Children with Cancer UK, the charity dedicated to the fight against childhood cancer, is a long-term supporter of Birmingham Children’s Hospital and is making its second £1million donation to the hospital’s charity. The first helped ensure the opening of a brand new Children’s Cancer Centre in 2018.

Children with Cancer UK Trustee, Nick Goulden, said: “We are delighted the new NovaSeq 6000 has been installed at the West Midlands Regional Genetics Laboratory, ready to serve its young cancer patients across the region. By offering personalised treatments through genetic sequencing, it’s another step towards our ultimate goal of saving the life of every child and young person diagnosed with cancer.

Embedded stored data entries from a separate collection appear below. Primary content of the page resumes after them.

/-- The index and the value at a scatter port taken. -/
def scatterAt (c p : Nat) (s : State) : Option State :=
  if !s.portLive c p then none else
  let w := s.port c p
  match w.active with
  | none => none
  | some b =>
    match s.ctx? c b.ctx with
    | none => none
    | some k =>
      if b.pat.dir ≠ 3 || b.ended.isSome then none
      else
        match w.out 0, w.out 1 with
        | i :: _, d =>
          if i.kind = .endTile then
            if b.full && !b.endsAt then none
            else
              let (b1, no) := b.current
              some ((s.takeOut c p 0 i).updBinding c p b.seq fun _ => { b1.closeItem no with endsAt := false })
          else match d with
            | [] => none
            | v :: _ =>
              if v.kind = .endTile then some (s.takeOut c p 1 v)
              else if i.kind = .round || v.kind = .round || b.full || (i.side.getLsbD 7 && s.portBusy c p) then none
              else
                let (b1, no) := b.current
                let b1 := { b1 with moved := b1.moved + 2 }
                let took := ((s.takeOut c p 0 i).takeOut c p 1 v).updBinding c p b.seq fun _ => b1
                let fail (cause : Nat) (a : Word) : Option State :=
                  some (took.updItems c p b.seq fun b => (b.updItem no fun j => j.note true cause a).countRequest no)
                if i.kind = .error then fail (i.pay.toNat % 256) 0
                else match k.indexAddr b.pat i.pay.toNat with
                  | none => fail 0x22 (b.pat.addrAt ((i.pay.toNat : Int) * b.pat.str0.toInt))
                  | some a =>
                    (took.issueWrite c p k b1 b.issued no 1 a [v] (w.headNo 1)).map fun s =>
                      (s.storeScale c p k b1 b.issued no 1 [v] (w.headNo 1)).updBinding c p b.seq fun b =>
                        b.countRequest no
        | [], v :: _ => if v.kind = .endTile then some (s.takeOut c p 1 v) else none
        | [], [] => none

/-! ## The turns of a stream engine (R324) -/

/-- What the binding at a port can do. -/
def portStep (c p : Nat) (s : State) : Option State :=
  match moveAt c p s with
  | some t => some t
  | none =>
    match gatherAt c p s with
    | some t => some t
    | none => scatterAt c p s

/-- A stream engine takes its ports in the order N, E, S, W in turn: those between the side that it served last and port
p can do nothing now. -/
def State.engineTurn (s : State) (c p : Nat) : Bool :=
  let u := portEngine p
  let last := (s.core c).engineLast.lookD u 3
  (List.range 4).all fun i =>
    (p / 16 + 4 - (last + 1) % 4) % 4 ≤ i || (portStep c ((last + 1 + i) % 4 * 16 + u) s).isNone
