-- ==== Sys2Proof/Machine/Boot.lean ====
section
/-! DEFINITION. Start-up (R351, R352, R353, R355, R464), power and temperature (R339, R359, R360, R466). -/

namespace Sys2Proof.Machine

/-! ## Starts (R351, R352, R464) -/

/-- A failed start. (DEDUCED, log 103.) -/
def State.failStart (s : State) (reason : BitVec 8) (detail : BitVec 4) : State :=
  let tries := s.dev.tries + 1
  let target : BootState := if s.dev.fromMinimal || 3 ≤ tries.toNat then .minimal else .waitfw
  (s.updDev fun d => { d with reason, tries, detail, fromMinimal := false }).enterBoot target

/-- POWER_ON: the boot ROM brings up the host port and the security complex; what a device is made with stays.
(DEDUCED, log 104.) -/
def powerOn (s : State) : Option State :=
  let t := { State.reset with acts := s.acts, coresReset := s.acts, agenda := s.agenda, turn := s.turn, feat0 := s.feat0 }
  some (if Config.fusesReadable then t else t.failStart 0x20 0)

/-- The firmware bundle as it stands in port memory: its reason for refusal, or its parts (R352). -/
def State.bundle (s : State) : Except (BitVec 8) (W32 × List Byte × List Byte) :=
  let head := s.bytesAt portBase 64
  let clen := fieldAt head 0x0C 4
  let slen := fieldAt head 0x10 4
  let total := 0x40 + clen + slen + 1952 + 3309
  if fieldAt head 0 8 ≠ 0x3142_5A4C_4752_4C || clen % 64 ≠ 0 || slen % 64 ≠ 0 then .error 0x01
  else if total > 0x100_0000 then .error 0x02
  else
    let campion := s.bytesAt (portBase + 0x40) clen
    let strip := s.bytesAt (portBase + 0x40 + clen) slen
    let key := s.bytesAt (portBase + 0x40 + clen + slen) 1952
    let sig := s.bytesAt (portBase + 0x40 + clen + slen + 1952) 3309
    if !Config.fusesReadable || Config.shake256 key 32 ≠ Config.fusedKeyHash then .error 0x03
    else if !Config.mldsaVerify key (hashBytes (head ++ campion ++ strip) 64) sig then .error 0x04
    else if fieldAt head 8 4 < Config.fusedMinSvn then .error 0x05
    else .ok (BitVec.ofNat 32 (fieldAt head 8 4), campion, strip)

/-- BUNDLE_VERIFY. -/
def bundleVerify (s : State) : Option State :=
  if s.dev.boot ≠ .verify then none
  else match s.bundle with
    | .error reason => some (s.failStart reason 0)
    | .ok (svn, campion, strip) =>
      some ((s.updDev fun d => { d with svn, fwhash := hashBytes campion 32, striphash := hashBytes strip 32 }).enterBoot .init)

/-- Every tagged granule holds zero under generation 0 (R351). -/
def State.clearTagged (s : State) : State :=
  { s with mem := s.mem.filter fun e => !taggedAt e.1, gran := s.gran.filter fun g => !taggedAt (g.1 * 64) }

/-- Campion has finished: the cores, the links and Teasel are as after reset, and the device is READY. -/
def State.becomeReady (s : State) : State :=
  let s := { s.clearTagged with cores := [], coresReset := s.acts, dies := [], links := [] }
  (s.updDev fun d =>
    { d with
      featd := Config.featd &&& 0x1F, tries := 0, reason := 0, detail := 0, fromMinimal := false }).enterBoot .ready

/-- INIT_COMPLETE. -/
def initComplete (res : InitResult) (s : State) : Option State :=
  if s.dev.boot ≠ .init then none
  else some (match res with
    | .ready => s.becomeReady
    | .stripRefused => s.failStart 0x11 0
    | .linkFail l => s.failStart 0x12 (BitVec.ofNat 4 l)
    | .dramFail d => s.failStart 0x13 (BitVec.ofNat 4 (d % 4))
    | .memError => s.failStart 0x14 0)

/-- CAMPION_TIMEOUT. -/
def campionTimeout (s : State) : Option State := if s.dev.boot = .init then some (s.failStart 0x10 0) else none

/-! ## The ladder (R339, R359, R360, R466) -/

/-- The cap that a register value means (R346). -/
def capOf (v : BitVec 16) : Nat := if v.toNat = 0 || v.toNat > 600 then 600 else v.toNat

/-- One estimate: the ladder moves by one step at most. -/
def Dev.estimate (d : Dev) (est : W32) (temps : List (BitVec 8)) : Dev :=
  let cap := capOf d.pwrcap
  let hot := temps.any fun t => d.tlim.toInt ≤ t.toInt
  let cool := temps.all fun t => t.toInt + 5 ≤ d.tlim.toInt
  let low := if est.toNat * 100 < cap * 95 then d.lowRun + 1 else 0
  let up := hot || est.toNat > cap
  let down := !up && low ≥ 4 && cool && d.pstep ≠ 0
  let step := if up then min (d.pstep + 1) 9 else if down then d.pstep - 1 else d.pstep
  { d with
    est, temps, capNow := BitVec.ofNat 16 cap, pstep := step, lowRun := if down then 0 else low
    irqPwr := d.irqPwr || (d.pstep < 6 && 6 ≤ step)
    capRec := step = 9 && d.capRec, tempRec := step = 9 && d.tempRec }

/-- POWER_ESTIMATE: at step 9 the remaining excess is reported once. (DESIGN CHOICE, log 11.) (DEDUCED, log 105.) -/
def powerEstimate (est : W32) (temps : List (BitVec 8)) (s : State) : Option State :=
  let temps := (temps ++ List.replicate 5 0).take 5
  let top := s.dev.pstep = 9
  let cap := top && est.toNat > capOf s.dev.pwrcap && !s.dev.capRec
  let hot := top && (temps.any fun t => s.dev.tlim.toInt ≤ t.toInt) && !s.dev.tempRec
  let s := s.updDev fun d => d.estimate est temps
  let s := if cap then (s.updDev fun d => { d with capRec := true }).report { cause := 0x8C, src := 7 } else s
  let s := if hot then (s.updDev fun d => { d with tempRec := true }).report { cause := 0x8D, src := 7 } else s
  some s.updIrq

/-- THERMAL_TRIP: the compute dies and Campion are held in reset; every allocation is lost without a word.
(DEDUCED, log 39.) -/
def thermalTrip (s : State) : Option State :=
  if !(s.dev.temps.any fun t => 125 ≤ t.toInt) || (s.dev.boot = .minimal && s.dev.reason = 0x30) then none
  else
    let dev : Dev := { reason := 0x30, tries := s.dev.tries, temps := s.dev.temps, tlim := s.dev.tlim, seq := s.dev.seq }
    let t : State :=
      { s with
        cores := [], allocs := [], streams := [], queues := [], dies := [], links := [], accesses := [], teasel := {}
        eventMsgs := [], flights := [], slotReturns := [], faultQ := [], frozen := [], oncePages := [], dev, coresReset := s.acts }
    some (t.enterBoot .minimal)

def execPowerEstimate (est : BitVec 32) (temps : List (BitVec 8)) (s : State) : Host.Outcome State Fault Refusal :=
  attempt (powerEstimate est temps) s
def execThermalTrip (s : State) : Host.Outcome State Fault Refusal := attempt thermalTrip s
def execPowerOn (s : State) : Host.Outcome State Fault Refusal := attempt powerOn s
def execBundleVerify (s : State) : Host.Outcome State Fault Refusal := attempt bundleVerify s
def execInitComplete (res : InitResult) (s : State) : Host.Outcome State Fault Refusal := attempt (initComplete res) s
def execCampionTimeout (s : State) : Host.Outcome State Fault Refusal := attempt campionTimeout s

end Sys2Proof.Machine
end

“We are also incredibly grateful for our year-long partnership with Kwik-Fit who shared this vision with us. Through their innovative and dedicated fundraising, Kwik-Fit employees raised £1million to make all of this possible and the legacy of our relationship will benefit the lives of thousands of children and young people in the future.“

Kwik-Fit’s partnership with Children with Cancer UK, which took place before the pandemic, saw its staff participate in events such as the Virgin Money London Marathon and the Simplyhealth Great North Run. It also organised various fundraising activities including bake sales, static bike challenges, car washes and sponsored walks. In addition, staff swapped cars for cycles as part of the company’s first-ever ‘Tour De Branch’ – a nationwide bike ride in which over 80 employees covered 2,500 miles between 120 Kwik-Fit centres.

Mark Slade, managing director of Kwik-Fit, said: “We were delighted to hit our fundraising target of £1million which has enabled Birmingham Children’s Hospital Charity to invest in such an important piece of equipment.

“I would like to congratulate and thank all of the Kwik-Fit staff for their tremendous effort and dedication and all our customers and partners who supported us – we would not have been able to achieve this target without them. We hope that this vital testing equipment will make a massive difference to the outcome for many families in the future.”